Security
Responsible security disclosure
If you believe you found a security issue affecting Okiela, please report it responsibly so it can be reviewed and fixed safely.
No public paid bounty program yet
Okiela currently handles responsible disclosures case by case. Please do not assume a reward, bounty, or testing authorization beyond this policy.
Where to report
Email security@okiela.io. If that mailbox is unavailable, use daint@okiela.io.
Preferred languages: English or Vietnamese.
What to include
- Affected URL or feature.
- Clear steps to reproduce.
- Expected impact and severity in your view.
- Screenshots, short screen recording, or request/response notes if useful.
- Whether you observed any data exposure. Do not include other users' private data.
Safe testing rules
- Use only your own account, test data, or publicly visible pages.
- Stop immediately if you encounter private data, credentials, or destructive behavior.
- Do not perform denial-of-service, spam, social engineering, or high-volume automated scanning.
- Do not attempt persistence, privilege escalation beyond proof, or data exfiltration.
Scope
In scope
- Public okiela.io pages and API behavior visible without special access.
- Authentication, session, invitation, billing, dashboard, upload, and Shopify connection flows.

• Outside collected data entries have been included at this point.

-- ==== Sys2Proof/Machine/Registers.lean ====
section
/-! DEFINITION. Writes of BAR0 by the host, firmware and remote agents (R6, R7, R106): the registers without behaviour of their own, and the events of those with one. -/

namespace Sys2Proof.Machine

/-- A write of `n` bytes at offset `off`: the bits written and their values, in the 8-byte word that holds them. -/
structure BarWrite where
  off : Nat
  n : Nat
  v : Nat
  deriving DecidableEq, Repr

/-- The word's offset. -/
def BarWrite.word (w : BarWrite) : Nat := w.off / 8 * 8
/-- The value in its place in the word, zero elsewhere (the half that a 32-bit write of DT_STEP, MC_HINT or TLB_INV leaves out: log entry 101). -/
def BarWrite.placed (w : BarWrite) : Nat := w.v % 2 ^ (8 * w.n) * 2 ^ (8 * (w.off % 8))
/-- The bits that the write covers. -/
def BarWrite.mask (w : BarWrite) : Nat := (2 ^ (8 * w.n) - 1) * 2 ^ (8 * (w.off % 8))
/-- The word as it stood, with the bits written. -/
def State.merged (s : State) (w : BarWrite) : Word :=
  (s.bar w.word &&& ~~~(BitVec.ofNat 64 w.mask)) ||| BitVec.ofNat 64 w.placed

/-- RW fields take what is written to them, W1C bits written with ones clear, every other bit stays (R6, R7). -/
def State.plainWrite (s : State) (w : BarWrite) (rw w1c : Nat) : State :=
  let o := s.bar w.word
  let v := BitVec.ofNat 64 w.placed
  let m := BitVec.ofNat 64 w.mask
  s.setBar w.word (((o &&& ~~~(BitVec.ofNat 64 rw &&& m)) ||| (v &&& BitVec.ofNat 64 rw)) &&& ~~~(v &&& BitVec.ofNat 64 w1c))

/-- Contents of this chip's locations under another chip number: what it held follows it, and the other chip's move the other way. -/
def swapChips {α : Type} [DecidableEq α] (d : Nat → α) (per a b : Nat) (m : List (Nat × α)) : List (Nat × α) :=
  m.foldl (fun (r : List (Nat × α)) e =>
    let c := e.1 / per
    let k := e.1 % per + (if c = a then b else if c = b then a else c) * per
    Sparse.put d r k e.2) []

/-- CHIP_ID written (R31): physical addresses of this chip carry the new number. -/
def State.setChip (s : State) (v : Nat) : State :=
  let a := s.chip
  let b := v % 64
  if a = b then s else
  { s.setBarBits 0x18 0 6 b with
    mem := swapChips zeroByte (2 ^ 46) a b s.mem, stamps := swapChips (fun _ => stampReset) (2 ^ 40) a b s.stamps,
    cores := s.cores.map fun (k : Core) => ({ k with l1 := [], fifo := [] } : Core) }

/-- The registers 0x00 to 0x7F. -/
def State.writeModule (s : State) (w : BarWrite) : State :=
  match w.word with
  | 0x00 => if w.off = 0 then s.atOnce [(.modStartGo, { v := BitVec.ofNat 64 w.placed })] else s
  | 0x08 => s.plainWrite w 0 8
  | 0x10 => s.atOnce [(.modPwrcapWrite, { v := s.merged w })]
  | 0x18 => if w.off = 0x18 then s.setChip w.v else s
  | 0x30 => s.plainWrite w 0xFFFF_FFFF 0
  | 0x38 => s.atOnce [(.dtStepWrite, { v := BitVec.ofNat 64 w.placed })]
  | 0x40 => s.atOnce [(.mcHintWrite, { v := BitVec.ofNat 64 w.placed })]
  | 0x48 => s.plainWrite w (0x3FF * 2 ^ 36) 0
  | 0x50 => s.plainWrite w 7 (0xFFFF_FFFF * 2 ^ 16)
  | 0x58 => s.plainWrite w (2 ^ 52 - 8) 0
  | 0x60 => scs
  | 0x68 => scs
  | 0x70 => s.plainWrite w 0 (2 ^ 64 - 1)
  | 0x78 => s.plainWrite w 0xFFFF_FFFF 0
  | _ => s
where
  /-- SCS_CFG: a size outside 12 to 22 is stored as 12 (R198). -/
  scs : State :=
    let t := s.plainWrite w (0xF_FFFF_FFFF * 2 ^ 16 + 0x1F) 0
    if 12 ≤ t.barBits w.word 0 5 ∧ t.barBits w.word 0 5 ≤ 22 then t else t.setBarBits w.word 0 5 12

/-- The registers of a stack (R106): `o` is the offset among them; an exchange of its tables whose boundary has come is made first (R72). -/
def State.writeStack (s : State) (w : BarWrite) (st o : Nat) : State :=
  let base := mcOff st
  let s := s.exchange st
  if o = 0 then
    let s := s.plainWrite w 0 4
    if bits w.placed 0 1 = 1 then s.atOnce [(.mcCalctlSwap, { stack := st })] else s
  else if o / 8 = 1 then
    let s := s.plainWrite w (2 ^ 36 - 1) 0
    [0, 12, 24].foldl (fun s lo => if s.barBits (base + 8) lo 12 = 0 then s.setBarBits (base + 8) lo 12 1 else s) s
  else if o / 8 = 2 then s.plainWrite w 0 (2 ^ 64 - 1)
  else if 0x1000 ≤ o ∧ o < 0x1400 then
    s.atOnce ((List.range w.n).map fun i => (.tideTableWrite, { stack := st, n := o - 0x1000 + i, v := BitVec.ofNat 64 (w.v / 256 ^ i % 256) }))
  else s

/-- The registers of links, routes and the group (R28-R35). Each write to LINK_CAL is taken as a whole new calendar: the one sent last, or else the one in force, with
these bytes replaced (DESIGN CHOICE, log entry 84). -/
def State.writeLink (s : State) (w : BarWrite) : State :=
  if w.off < 0x3_0080 then s.plainWrite w 0 (0xFFFF * 2 ^ 48 + 0x100)
  else if 0x3_0100 ≤ w.off ∧ w.off < 0x3_0180 then s.plainWrite w (2 ^ 64 - 1) 0
  else if w.word = 0x3_0200 then
    let t := s.plainWrite w (0x3F * 2 ^ 8 + 0x7F) 0
    if 64 < t.barBits 0x3_0200 0 7 then t.setBarBits 0x3_0200 0 7 0 else t
  else if 0x3_0208 ≤ w.off ∧ w.off < 0x3_0248 then s.plainWrite w 0x3F3F_3F3F_3F3F_3F3F 0
  else if 0x3_1000 ≤ w.off ∧ w.off < 0x3_5000 then
    let l := (w.off - 0x3_1000) / 0x400
    let o := (w.off - 0x3_1000) % 0x400
    let old := match (s.link l).cal with | some b => b | none => (List.range 1024).map fun i => BitVec.ofNat 8 (s.barByte (0x3_1000 + 0x400 * l + i))
    s.atOnce [(.linkCalWrite, { link := l, bytes := old.take o ++ natToBytes w.n w.v ++ old.drop (o + w.n) })]
  else s

/-- The registers of a queue (R110). -/
def State.writeQueue (s : State) (w : BarWrite) : State :=
  let q := (w.off - 0xF_0000) / 0x40
  let o := (w.off - 0xF_0000) % 0x40
  if o / 8 = 0 then (if s.qEn q then s else s.plainWrite w (0xFF_FFFF_FFFF * 2 ^ 12) 0)
  else if o / 8 = 1 then
    let v := s.merged w
    if s.qEn q then (if wbit v 63 then s else s.setBarBits (queueOff q + 8) 63 1 0)
    else if wbit v 63 then s.atOnce [(.queueEnable, { q := q, v := v })]
    else s.setBar (queueOff q + 8) (qcfgStored v)
  else s

/-- The words of a partition's block (R164). -/
def State.writePart (s : State) (w : BarWrite) : State :=
  let p := (w.off - 0x6_0000) / 0x40
  match (w.off - 0x6_0000) % 0x40 / 8 with
  | 4 => s.plainWrite w (2 ^ 52 - 2 ^ 13) 0
  | 5 => s.atOnce [(.tlbInvWrite, { part := p, v := BitVec.ofNat 64 w.placed })]
  | 6 => s.plainWrite w (2 ^ 52 - 8) 0
  | 7 => s.atOnce [(.pgrWakeWrite, { part := p, v := BitVec.ofNat 64 w.placed })]
  | _ => s

/-- A register write by its offset (R106). -/
def State.writeBar (s : State) (w : BarWrite) : State :=
  if w.off < 0x80 then s.writeModule w
  else if 0x1000 ≤ w.off ∧ w.off < 0x1168 then s.plainWrite w 0 (2 ^ 32)
  else if 0x2000 ≤ w.off ∧ w.off < 0x2400 then s.plainWrite w (2 ^ 64 - 1) 0
  else if w.word = 0x3008 then s.plainWrite w 0xFFFF_FFFF 0
  else if 0x3100 ≤ w.off ∧ w.off < 0x3140 then s.plainWrite w 0xBFBF_BFBF_BFBF_BFBF 0
  else if 0x1_0000 ≤ w.off ∧ w.off < 0x3_0000 then s.writeStack w ((w.off - 0x1_0000) / 0x4000) ((w.off - 0x1_0000) % 0x4000)
  else if 0x3_0000 ≤ w.off ∧ w.off < 0x3_5000 then s.writeLink w
  else if 0x4_0000 ≤ w.off ∧ w.off < 0x4_8000 then
    let p := (w.off - 0x4_0000) / 0x4000
    let o := (w.off - 0x4_0000) % 0x4000
    if o < 0x1000 then s.atOnce [(.filterConfigWrite, { port := p, filter := o / 0x40, off := o % 0x40, n := w.n, v := BitVec.ofNat 64 w.v })]
    else if o < 0x1018 then s.plainWrite w 0 (2 ^ 64 - 1) else s
  else if 0x5_0000 ≤ w.off ∧ w.off < 0x5_0080 then s.plainWrite w 0 (0xFFFF_FFFF * 2 ^ 32)
  else if 0x5_0080 ≤ w.off ∧ w.off < 0x5_0100 then s.plainWrite w 0 (0xFFFF * 2 ^ 32)
  else if (0x5_0100 ≤ w.off ∧ w.off < 0x5_0198) ∨ (0x5_0200 ≤ w.off ∧ w.off < 0x5_02C0) then s.plainWrite w 0 (0xFFFF_FFFF * 2 ^ 32)
  else if 0x6_0000 ≤ w.off ∧ w.off < 0x6_0400 then s.writePart w
  else if 0xF_0000 ≤ w.off ∧ w.off < 0xF_1000 then s.writeQueue w
  else if 0x10_0000 ≤ w.off ∧ w.off < 0x14_0000 ∧ w.off % 0x1000 = 0 then s.atOnce [(.qtailWrite, { q := (w.off - 0x10_0000) / 0x1000, v := BitVec.ofNat 64 (w.v % 2 ^ 32) })]
  else s

/-- REGISTER_WRITE (R6, R7, R106): `n` bytes, 4 or 8 and naturally aligned, at `off`. A register with an event of its own passes the write on to it, which then happens at once. -/
def execRegisterWrite (s : State) : Host.Outcome State Fault Refusal :=
  s.happens ((s.arg.n == 4 || s.arg.n == 8) && s.arg.off % s.arg.n == 0 && s.arg.off < 2 ^ 24) fun s =>
    s.writeBar { off := s.arg.off, n := s.arg.n, v := s.arg.v.toNat }

end Sys2Proof.Machine
end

- Security issues that could expose user data, bypass access control, or create unsafe public output.
Out of scope
- Reports based only on missing security headers without an exploitable impact.
- Denial-of-service, load testing, spam, phishing, or social engineering.
- Automated scanner output without clear reproduction and impact.
- Issues in third-party services unless they create an Okiela-specific vulnerability.
What happens next
Okiela will review the report, ask follow-up questions when needed, and prioritize fixes based on user-data risk and product impact. Please avoid public disclosure until the issue is reviewed and a fix is available.